PROVIDED MATERIAL ->
----------

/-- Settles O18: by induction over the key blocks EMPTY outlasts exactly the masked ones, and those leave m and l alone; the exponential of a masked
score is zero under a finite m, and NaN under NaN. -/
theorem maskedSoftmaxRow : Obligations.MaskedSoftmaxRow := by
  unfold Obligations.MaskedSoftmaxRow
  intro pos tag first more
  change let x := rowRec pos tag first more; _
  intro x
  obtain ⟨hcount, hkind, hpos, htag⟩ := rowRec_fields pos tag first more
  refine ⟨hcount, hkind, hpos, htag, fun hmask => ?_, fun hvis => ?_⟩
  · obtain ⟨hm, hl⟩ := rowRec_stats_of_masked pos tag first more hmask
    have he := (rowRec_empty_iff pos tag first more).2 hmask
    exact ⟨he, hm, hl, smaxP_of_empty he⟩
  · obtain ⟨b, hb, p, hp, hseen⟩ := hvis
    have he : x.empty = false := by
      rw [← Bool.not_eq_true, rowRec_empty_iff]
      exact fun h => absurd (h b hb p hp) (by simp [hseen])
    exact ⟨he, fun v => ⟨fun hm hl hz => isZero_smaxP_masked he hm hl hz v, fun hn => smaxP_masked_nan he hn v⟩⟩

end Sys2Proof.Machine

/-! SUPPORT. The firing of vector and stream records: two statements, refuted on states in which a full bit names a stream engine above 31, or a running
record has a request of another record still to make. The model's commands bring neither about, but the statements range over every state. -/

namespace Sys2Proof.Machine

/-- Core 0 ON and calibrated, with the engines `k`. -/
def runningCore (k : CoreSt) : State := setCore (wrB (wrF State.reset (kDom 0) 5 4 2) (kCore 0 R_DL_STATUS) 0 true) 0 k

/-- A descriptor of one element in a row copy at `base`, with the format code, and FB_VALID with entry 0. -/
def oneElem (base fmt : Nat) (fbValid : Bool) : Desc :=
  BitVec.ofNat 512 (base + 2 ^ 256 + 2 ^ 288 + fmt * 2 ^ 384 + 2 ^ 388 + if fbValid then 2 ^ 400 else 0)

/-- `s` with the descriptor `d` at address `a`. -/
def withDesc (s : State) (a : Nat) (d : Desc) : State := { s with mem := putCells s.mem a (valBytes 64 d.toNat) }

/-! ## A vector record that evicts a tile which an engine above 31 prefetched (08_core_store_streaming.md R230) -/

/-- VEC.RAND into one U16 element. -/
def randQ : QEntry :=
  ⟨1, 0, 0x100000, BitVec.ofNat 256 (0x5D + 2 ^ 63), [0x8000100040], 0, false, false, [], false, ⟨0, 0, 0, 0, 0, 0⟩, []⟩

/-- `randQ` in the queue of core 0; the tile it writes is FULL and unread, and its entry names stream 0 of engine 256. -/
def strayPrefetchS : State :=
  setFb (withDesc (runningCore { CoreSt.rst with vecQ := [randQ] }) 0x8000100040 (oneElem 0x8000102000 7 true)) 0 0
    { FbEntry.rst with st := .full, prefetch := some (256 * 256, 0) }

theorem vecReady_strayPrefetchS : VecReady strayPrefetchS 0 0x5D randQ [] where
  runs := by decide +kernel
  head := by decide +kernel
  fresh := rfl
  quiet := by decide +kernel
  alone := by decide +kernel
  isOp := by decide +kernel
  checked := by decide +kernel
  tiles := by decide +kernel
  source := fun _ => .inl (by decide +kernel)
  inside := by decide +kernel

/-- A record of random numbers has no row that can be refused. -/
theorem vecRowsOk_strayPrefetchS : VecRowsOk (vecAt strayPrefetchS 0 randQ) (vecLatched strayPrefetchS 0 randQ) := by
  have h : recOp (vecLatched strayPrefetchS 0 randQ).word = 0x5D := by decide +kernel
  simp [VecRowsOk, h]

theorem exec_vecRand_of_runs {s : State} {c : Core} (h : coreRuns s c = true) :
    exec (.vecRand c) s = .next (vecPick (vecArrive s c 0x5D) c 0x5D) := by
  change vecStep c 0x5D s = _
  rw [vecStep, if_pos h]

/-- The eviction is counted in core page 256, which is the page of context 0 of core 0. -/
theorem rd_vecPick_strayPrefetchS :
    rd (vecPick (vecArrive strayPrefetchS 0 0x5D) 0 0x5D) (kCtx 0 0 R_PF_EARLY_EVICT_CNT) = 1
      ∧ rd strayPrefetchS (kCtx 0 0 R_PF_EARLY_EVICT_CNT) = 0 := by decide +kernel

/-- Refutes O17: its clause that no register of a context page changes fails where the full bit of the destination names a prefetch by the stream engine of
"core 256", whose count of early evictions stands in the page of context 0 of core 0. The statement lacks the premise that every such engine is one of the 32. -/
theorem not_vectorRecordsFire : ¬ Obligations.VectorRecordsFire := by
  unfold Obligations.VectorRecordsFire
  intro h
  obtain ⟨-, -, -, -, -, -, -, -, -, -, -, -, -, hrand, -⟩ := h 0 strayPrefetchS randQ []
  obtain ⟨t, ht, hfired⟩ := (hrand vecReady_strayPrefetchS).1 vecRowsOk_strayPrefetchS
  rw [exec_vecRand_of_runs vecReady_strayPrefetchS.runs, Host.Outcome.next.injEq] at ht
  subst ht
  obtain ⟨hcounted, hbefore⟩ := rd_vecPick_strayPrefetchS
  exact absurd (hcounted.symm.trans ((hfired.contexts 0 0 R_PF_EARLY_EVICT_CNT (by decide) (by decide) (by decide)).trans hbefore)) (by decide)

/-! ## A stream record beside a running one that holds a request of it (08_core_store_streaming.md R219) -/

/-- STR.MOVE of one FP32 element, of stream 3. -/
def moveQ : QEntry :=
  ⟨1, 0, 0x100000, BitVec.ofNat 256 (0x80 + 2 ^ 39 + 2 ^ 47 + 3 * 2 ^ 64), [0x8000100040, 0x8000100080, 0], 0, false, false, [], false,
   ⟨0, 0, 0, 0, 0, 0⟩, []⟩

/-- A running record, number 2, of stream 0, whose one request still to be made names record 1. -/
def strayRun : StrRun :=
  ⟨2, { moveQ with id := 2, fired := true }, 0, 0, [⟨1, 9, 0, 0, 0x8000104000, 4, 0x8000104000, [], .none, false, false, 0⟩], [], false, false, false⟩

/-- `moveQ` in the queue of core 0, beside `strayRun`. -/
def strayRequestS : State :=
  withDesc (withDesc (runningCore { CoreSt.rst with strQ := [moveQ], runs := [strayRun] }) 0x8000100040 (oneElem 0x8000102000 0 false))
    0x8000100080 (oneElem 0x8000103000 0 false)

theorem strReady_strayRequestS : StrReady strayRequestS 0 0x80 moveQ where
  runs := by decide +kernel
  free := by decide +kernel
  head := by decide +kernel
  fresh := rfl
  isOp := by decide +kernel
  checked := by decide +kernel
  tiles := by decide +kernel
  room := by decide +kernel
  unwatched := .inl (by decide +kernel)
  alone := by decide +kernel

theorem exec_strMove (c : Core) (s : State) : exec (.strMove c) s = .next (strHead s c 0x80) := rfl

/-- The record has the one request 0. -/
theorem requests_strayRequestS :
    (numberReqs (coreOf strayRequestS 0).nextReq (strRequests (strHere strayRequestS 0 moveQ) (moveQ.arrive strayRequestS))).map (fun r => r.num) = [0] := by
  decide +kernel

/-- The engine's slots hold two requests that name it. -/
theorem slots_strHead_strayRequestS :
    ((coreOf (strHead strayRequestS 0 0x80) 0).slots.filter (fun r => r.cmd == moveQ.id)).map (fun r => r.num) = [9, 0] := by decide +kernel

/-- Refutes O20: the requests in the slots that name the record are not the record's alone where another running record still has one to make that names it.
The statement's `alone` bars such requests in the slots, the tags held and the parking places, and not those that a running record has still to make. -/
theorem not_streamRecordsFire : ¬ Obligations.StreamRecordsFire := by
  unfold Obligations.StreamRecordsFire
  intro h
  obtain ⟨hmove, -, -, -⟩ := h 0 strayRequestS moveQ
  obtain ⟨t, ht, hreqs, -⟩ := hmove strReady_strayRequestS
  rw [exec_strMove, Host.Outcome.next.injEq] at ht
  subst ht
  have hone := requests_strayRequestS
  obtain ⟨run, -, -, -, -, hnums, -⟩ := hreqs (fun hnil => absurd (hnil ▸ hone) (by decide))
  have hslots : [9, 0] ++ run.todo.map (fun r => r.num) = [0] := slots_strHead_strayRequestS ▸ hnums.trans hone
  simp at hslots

----------

From the very first line of the records down to the line with "have he := (rowRec_empty_iff", please write out each line exactly, including both ends and no other lines.

OUTPUT OF THE TASK ->
/-- Settles O18: by induction over the key blocks EMPTY outlasts exactly the masked ones, and those leave m and l alone; the exponential of a masked
score is zero under a finite m, and NaN under NaN. -/
theorem maskedSoftmaxRow : Obligations.MaskedSoftmaxRow := by
  unfold Obligations.MaskedSoftmaxRow
  intro pos tag first more
  change let x := rowRec pos tag first more; _
  intro x
  obtain ⟨hcount, hkind, hpos, htag⟩ := rowRec_fields pos tag first more
  refine ⟨hcount, hkind, hpos, htag, fun hmask => ?_, fun hvis => ?_⟩
  · obtain ⟨hm, hl⟩ := rowRec_stats_of_masked pos tag first more hmask
    have he := (rowRec_empty_iff pos tag first more).2 hmask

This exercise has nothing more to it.